If you work a lot in inDesign and prepare books for print, my main tip is to set up a Preflight profile that checks for allowed colour spaces and image resolution. That way, you can check the entire document in an instant. I have one set up for print, and one for digital publishing, where only RGB is allowed. You can choose to only allow spot colours for example, if you are defining only Pantones for a print job.
Mixing Pantone colours for printmaking
When mixing colours for printing, there are several things that will affect your mix:
- The type of inks. Oil based and water based inks will require different recipes
- The mixing medium. in screen printing for example, this will determine the opacity of your ink
- The printing method. How thick is your layer of ink going to be?

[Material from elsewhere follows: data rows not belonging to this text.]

-- ==== Sys2Proof/Machine/System.lean ====
section
/-! DEFINITION. System.lean: the CSRs (R319 to R322), MODE, TIME, ENRG, SLEEP (R323 to R325), BLST (R326, R433), TRAP, TRET and BKPT (R327), and
the queue profile's QUOTE, ACCEPT, DECLINE and HALT at issue (R328, R329). -/

namespace Sys2Proof.Machine

/-! ## The CSRs (R319 to R321) -/

/-- The identity CSRs (R140): LANEID is the pair number in a protected launch. -/
def State.identity (s : State) (k l n : Nat) : Nat :=
  let c := s.crew k
  let b := s.block c.block
  match n with
  | 0 => if s.protectedCrew k then l / 2 else l
  | 1 => quadOf k % 4
  | 2 => c.idx
  | 3 => coreOf k
  | 4 => clusterOf (coreOf k)
  | 5 => dieOf (coreOf k)
  | 6 => b.blockId
  | _ => b.tile.toNat

/-- What a lane reads in a CSR. -/
def State.csrRead (s : State) (k l n : Nat) : Nat :=
  let c := s.crew k
  let t := c.thread l
  let b := s.block c.block
  match n with
  | 0x10 => c.tvec.toNat
  | 0x11 => t.tcause.toNat
  | 0x12 => t.tpc.toNat
  | 0x13 => t.trecEntry.toNat * 2 ^ 32 + t.trecCount.toNat
  | 0x14 => b2n t.tmaskM
  | 0x20 => c.fmode.toNat
  | 0x21 => t.fflags.toNat
  | 0x22 => t.repcnt.toNat
  | 0x28 => t.spec.toNat
  | 0x30 => t.wctlast
  | 0x31 => c.ocnt
  | 0x32 => c.errstat.toNat
  | 0x38 => b.scrBase.toNat
  | 0x39 => b.scrLimit.toNat
  | 0x3A => c.slice.toNat
  | 0x40 => match c.launch with
    | some d => (s.launch d).q.qid.toNat
    | none => 0
  | 0x41 => match c.launch with
    | some d => (s.launch d).deadline.toNat
    | none => 0
  | _ => s.identity k l n

/-- The bits of an RW CSR that a write changes. -/
def csrMask (n : Nat) : Nat :=
  match n with
  | 0x10 => 0xFFFFFC01
  | 0x11 => 0xF80000FF
  | 0x12 => 0xFFFFFFFC
  | 0x14 => 1
  | 0x20 => 0x1F1F
  | 0x21 => 0x1F
  | 0x22 => 0x8007FFFF
  | _ => 0

/-- The CSR is held per crew. -/
def csrPerCrew (n : Nat) : Bool := decide (n = 0x10) || decide (n = 0x20) || decide (n = 0x31) || decide (n = 0x32)

/-- A thread's CSR takes a value. -/
def Thread.setCsr (t : Thread) (n v : Nat) : Thread :=
  match n with
  | 0x11 => { t with tcause := BitVec.ofNat 32 v }
  | 0x12 => { t with tpc := BitVec.ofNat 32 v }
  | 0x14 => { t with tmaskM := decide (v % 2 = 1) }
  | 0x21 => { t with fflags := BitVec.ofNat 5 v }
  | 0x22 => { t with repcnt := BitVec.ofNat 32 v }
  | _ => t

/-- ERRSTAT with the W1C bits of `v` cleared; with the last of them CLASS and DETAIL (R113, R322). -/
def errstatClear (e : Word) (v : Nat) : Word :=
  let e := e &&& ~~~(BitVec.ofNat 32 (v % 64))
  if e &&& 0x3F#32 = 0 then 0 else e

/-- A crew's CSR takes a value. -/
def Crew.setCsr (c : Crew) (n v : Nat) : Crew :=
  match n with
  | 0x10 => { c with tvec := BitVec.ofNat 32 v }
  | 0x20 => { c with fmode := BitVec.ofNat 13 v }
  | _ => c

/-- How an instruction changes a CSR: from its value and the source (R322). -/
inductive CsrOp where
  | write
  | set
  | clear
  deriving DecidableEq, Repr

def CsrOp.apply (o : CsrOp) (old v : Nat) : Nat :=
  match o with
  | .write => v
  | .set => Nat.lor old v
  | .clear => Nat.land old (2 ^ 32 - 1 - v % 2 ^ 32)

/-- The new value of a CSR: the writable bits of the result, the others as they stand. -/
def csrNew (n : Nat) (o : CsrOp) (old v : Nat) : Nat := Nat.land (o.apply old v % 2 ^ 32) (csrMask n)

def execCsrr (i : XF) (s : State) : Out :=
  match s.cur with
  | none => .fault .noIssuingGroup
  | some x =>
    let n := i.a.toNat
    lanewise s (Instr.csrr i).shape i (csrWide n) false fun _ _ l => s.csrRead x.crew l n

/-- CSRW, CSRS and CSRC: a thread's CSR in every active lane; a crew's once, from the lowest active lane. -/
def csrChange (s : State) (sh : Shape) (i : XF) (o : CsrOp) : Out :=
  let n := i.d.toNat
  outsideRegions s i fun s => guarded s sh i fun x c act =>
    let h := c.inHandler x.lanes
    let src := fun l => if i.imm then i.w2.toNat else c.rdN h i.qp (csrWide n) i.sa i.a.toNat l
    let c' := if act = 0 then c else c.pop (popPorts sh i) act
    let c' :=
      if csrPerCrew n then
        match lowLane act with
        | none => c'
        | some l =>
          if n = 0x32 then { c' with errstat := errstatClear c.errstat (src l) }
          else c'.setCsr n (csrNew n o (s.csrRead x.crew l n) (src l))
      else c'.mapLanes act fun l t => t.setCsr n (csrNew n o (s.csrRead x.crew l n) (src l))
    .ok ((s.setCrew x.crew c').advance x)

def execCsrw (i : XF) (s : State) : Out := csrChange s (Instr.csrw i).shape i .write
def execCsrs (i : XF) (s : State) : Out := csrChange s (Instr.csrs i).shape i .set
def execCsrc (i : XF) (s : State) : Out := csrChange s (Instr.csrc i).shape i .clear

/-- MODE (R323). -/
def execMode (i : XF) (s : State) : Out :=
  guarded s (Instr.mode i).shape i fun x c _ =>
    let mask := i.w2.extractLsb' 16 13 &&& 0x1F1F#13
    let v := i.w2.extractLsb' 0 13
    .ok ((s.setCrew x.crew { c with fmode := (c.fmode &&& ~~~mask) ||| (v &&& mask) }).advance x)

/-! ## Time, energy, sleep (R324, R325) -/

def execTime (i : XF) (s : State) : Out := lanewise s (Instr.time i).shape i true false fun _ _ _ => s.now

/-- The launch's meter on the issuing cluster, or its energy bound in nJ. -/
def State.energyOf (s : State) (k v : Nat) : Nat :=
  match (s.crew k).launch with
  | none => 0
  | some d => if v = 0 then SMap.get 0 (s.launch d).meters (clusterOf (coreOf k)) else (s.launch d).q.ebound * 1000

def execEnrg (i : XF) (s : State) : Out :=
  match s.cur with
  | none => .fault .noIssuingGroup
  | some x => lanewise s (Instr.enrg i).shape i true false fun _ _ _ => s.energyOf x.crew i.vN

def execSleep (i : XF) (s : State) : Out :=
  guarded s (Instr.sleep i).shape i fun x c act =>
    let h := c.inHandler x.lanes
    let tmo := bits i.cN 4 0
    let late := if tmo = 0 then s.now else s.now + 2 ^ (tmo + 3)
    let wake := fun l => if i.vN = 0 then s.now + i.wN else min late (c.rdW h i.sa i.a.toNat l).toNat
    if (lanesOf act).all fun l => decide (wake l ≤ s.now) then .ok (s.advance x)
    else .ok (s.waitFor x x.lanes fun l => { kind := .sleep, deadline := some (wake l), lanes := act })

/-- SLEEP_WAKE (R325, R434): the group wakes once the time of every active lane has come. -/
def execSleepWake (crew lane : Nat) (s : State) : Out := .next (s.sleepEnd crew lane)

/-! ## Ballast (R326, R433) -/

/-- The unit draws current other than by ramp ballast (R397, R433): it occupies its array, ended less than 8 clk ago, or runs BLST
ballast. -/
def State.draws (s : State) (quad : Nat) : Bool :=
  let q := s.quad quad
  (q.running.any fun r => r.fire.isSome || match r.op with
    | some o => (match o.instr with
      | .mma _ => true
      | _ => false)
    | none => false)
  || (match q.drew with
    | some t => decide (s.now < t + s.clkNs (quad / 4) 8)
    | none => false)
  || (match q.ballast with
    | some b => b.on && decide (s.now < b.endAt)
    | none => false)

/-- Two crews belong to the same block. -/
def State.sameBlock (s : State) (k j : Nat) : Bool := decide ((s.crew k).launch = (s.crew j).launch) && decide ((s.crew k).block = (s.crew j).block)

/-- BLST.on: the ballast runs at once on a unit that draws, joins a grant that its block's operation waits for, or asks for its own. -/
def State.ballastOn (s : State) (k level dur : Nat) : State :=
  let quad := quadOf k
  let core := coreOf k
  let q := s.quad quad
  let b : Ballast := { level := level, endAt := s.now + s.clkNs core (16 * dur), crew := k, on := s.draws quad || q.ramp, since := s.now }
  let s := (s.meterBallast quad).modQuad quad fun q => { q with ballast := some b }
  if b.on || q.asked.isSome then s
  else
    let cl := s.cluster (clusterOf core)
    (s.setCluster (clusterOf core) { cl with reqs := cl.reqs ++ [(s.now, core, quad % 4)] }).modQuad quad fun q => { q with asked := some s.now }

/-- Ballast ends; a grant that only it waited for is no longer asked for. -/
def State.ballastOff (s : State) (quad : Nat) : State :=
  let s := s.meterBallast quad
  let q := s.quad quad
  let alone := q.asked.isSome && q.choice.isNone && q.choiceFire.isNone
  let cl := s.cluster (clusterOf (quad / 4))
  let s := if alone then s.setCluster (clusterOf (quad / 4)) { cl with reqs := cl.reqs.filter fun r => !decide (r.2.1 * 4 + r.2.2 = quad) } else s
  s.modQuad quad fun q => { q with ballast := none, asked := if alone then none else q.asked }

def execBlst (i : XF) (s : State) : Out :=
  guarded s (Instr.blst i).shape i fun x _ _ =>
    let quad := quadOf x.crew
    let s :=
      if i.vN = 0 then s.ballastOn x.crew (bits i.wN 20 16) (bits i.wN 15 0)
      else match (s.quad quad).ballast with
        | some b => if s.sameBlock x.crew b.crew then s.ballastOff quad else s
        | none => s
    .ok (s.advance x)

/-- BALLAST_END (R326): the duration of a unit's ballast is over. -/
def execBallastEnd (core quad : Nat) (s : State) : Out :=
  match (s.quad (core * 4 + quad)).ballast with
  | some b => .next (if b.endAt ≤ s.now then s.ballastOff (core * 4 + quad) else s)
  | none => .next s

/-! ## TRAP, BKPT, TRET (R327, R277) -/

/-- TRAP and BKPT raise their trap in every active lane. -/
def softTrap (s : State) (sh : Shape) (i : XF) (cls : Nat) : Out :=
  outsideRegions s i fun s => guarded s sh i fun x _ act =>
    if act = 0 then .ok (s.advance x) else .error (.trap ⟨cls, i.wN % 256, act, 0⟩)

def execTrap (i : XF) (s : State) : Out := softTrap s (Instr.trap i).shape i clsSyscall
def execBkpt (i : XF) (s : State) : Out := softTrap s (Instr.bkpt i).shape i clsBreak

/-- The lanes return from their handler: to their TPC, or into the wait that a store fault interrupted (R261). In a launch that has
failed they end instead (R407). -/
def execTret (i : XF) (s : State) : Out :=
  guarded s (Instr.tret i).shape i fun x c act =>
    let out := laneSet fun l => hasLane act l && !(c.thread l).tmaskM
    let failed := match c.launch with
      | some d => (s.launch d).failed
      | none => false
    if out ≠ 0 then .error (illegal illUse out)
    else
      let gone := laneSet fun l => hasLane act l && match (c.thread l).resume with
        | some b => decide (BitVec.ofNat 32 b.pc ≠ (c.thread l).tpc)
        | none => false
      let s := (s.abLeave x.crew gone).modCrew x.crew fun c => c.mapLanes act fun _ t =>
        match t.resume with
        | some b => if BitVec.ofNat 32 b.pc = t.tpc then { t with tmaskM := false, resume := none, blocked := some b, pc := b.pc }
          else { t with tmaskM := false, resume := none, pc := t.tpc.toNat }
        | none => { t with tmaskM := false, pc := t.tpc.toNat }
      let s := s.setPc x (x.lanes &&& ~~~act) x.next
      .ok (if failed then (s.endLanes x.crew act).reap x.crew else s)

/-! ## The queue profile (R328, R329) -/

/-- The checks of a QUOTE's request and record against the queue's footprint (R328): the detail of a failure and its address. -/
def State.quoteCheck (s : State) (k req rec : Nat) : Option (Nat × Nat) :=
  match (s.crew k).queue with
  | none => none
  | some qi =>
    let q : Quote := { regions := (s.queue qi).regions }
    let check := fun (va n : Nat) (nd : Need) =>
      if !canonical va then some badNoncanon
      else if va % 64 ≠ 0 then some badZerobits
      else match State.regionOf q va n with
        | none => some badFootprint
        | some (_, r) => if State.granted r nd then none else some badRights
    match check req 64 .load with
    | some d => some (d, req)
    | none => (check rec 64 .store).map fun d => (d, rec)

/-- What QUOTE, ACCEPT and DECLINE share: D is EMPTY until the front end answers. `kind`: 0, 1, 2. -/
def frontInstr (s : State) (sh : Shape) (i : XF) (kind : Nat) (check : Nat → Nat → Nat → Option (Nat × Nat)) : Out :=
  guarded s sh i fun x c act =>
    let h := c.inHandler x.lanes
    let low := (lowLane x.lanes).getD 0
    let a := (c.rdW h true i.a.toNat low).toNat
    let b := if kind = 0 then (c.rdW h true i.b.toNat low).toNat else 0
    if c.queue.isNone then .error (illegal illUse act)
    else match check x.crew a b with
      | some (d, addr) => .error (.trap ⟨clsMemfault, d, act, addr⟩)
      | none =>
        let (c, dests) := c.destinations sh i x.pc act (if i.sd then [(none, i.d.toNat)] else (lanesOf act).map fun l => (some l, i.d.toNat))
        let c := c.addOp { id := 0, kind := .quote, cls := 6, pc := x.pc, lanes := act, dests := dests, fmt := kind, d := i.d.toNat, sd := i.sd, masked := h,
                           issued := s.ctr }
        let r : FrontReq := { id := c.nextOp - 1, crew := x.crew, op := c.nextOp - 1, lane := low, kind := kind,
                              qid := if kind = 0 then 0 else BitVec.ofNat 64 a, req := if kind = 0 then a else 0, recVa := b, time := s.now }
        let s := s.setCrew x.crew (c.markEmpty (c.realDests h dests))
        .ok ({ s with fr := { s.fr with reqs := s.fr.reqs ++ [r] } }.advance x)

def execQuote (i : XF) (s : State) : Out := frontInstr s (Instr.quote i).shape i 0 s.quoteCheck
def execAccept (i : XF) (s : State) : Out := frontInstr s (Instr.accept i).shape i 1 fun _ _ _ => none
def execDecline (i : XF) (s : State) : Out := frontInstr s (Instr.decline i).shape i 2 fun _ _ _ => none

/-- HALT (R329, R355): the packet ends with status HALT, and its queue halts with the code. -/
def execHalt (i : XF) (s : State) : Out :=
  guarded s (Instr.halt i).shape i fun x c act =>
    match c.queue with
    | none => .error (illegal illUse act)
    | some qi =>
      let s := s.modQueue qi fun q => { q with halting := some (0x01, i.wN % 65536) }
      .ok ((s.endLanes x.crew c.live).reap x.crew)

end Sys2Proof.Machine
end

- The substrate. What you are printing onto? Is it absorbent, like uncoated paper or fabric? Is it glass? Is it light or dark?
- The lighting in the room will affect how you view colour. Remember ‘the dress’ that went viral?
- How new is your reference Pantone swatch? If it has been exposed to light and is old, its colour will not be accurate anymore.
All of these factors mean that the recipe can only get you so far. To accurately mix your colour, always mix a small amount first until you have your formula right. That way you won’t waste a lot of ink and you will be able to keep your mix simple more easily.
Keep testing as you go along. The easiest way to do this is to have a small sample of your substrate ready. Dip your little finger into the ink you have mixed and then dab it onto the substrate. Keep dabbing your finger, so the ink layer thins out, as this will represent your final outcome more closely.
The letterpress workshop at LCC uses the same inks as offset lithographic printing. Our range is called Saphira by Heidelberg, and the workshop stocks all the base colours you need for mixing any Pantone shade.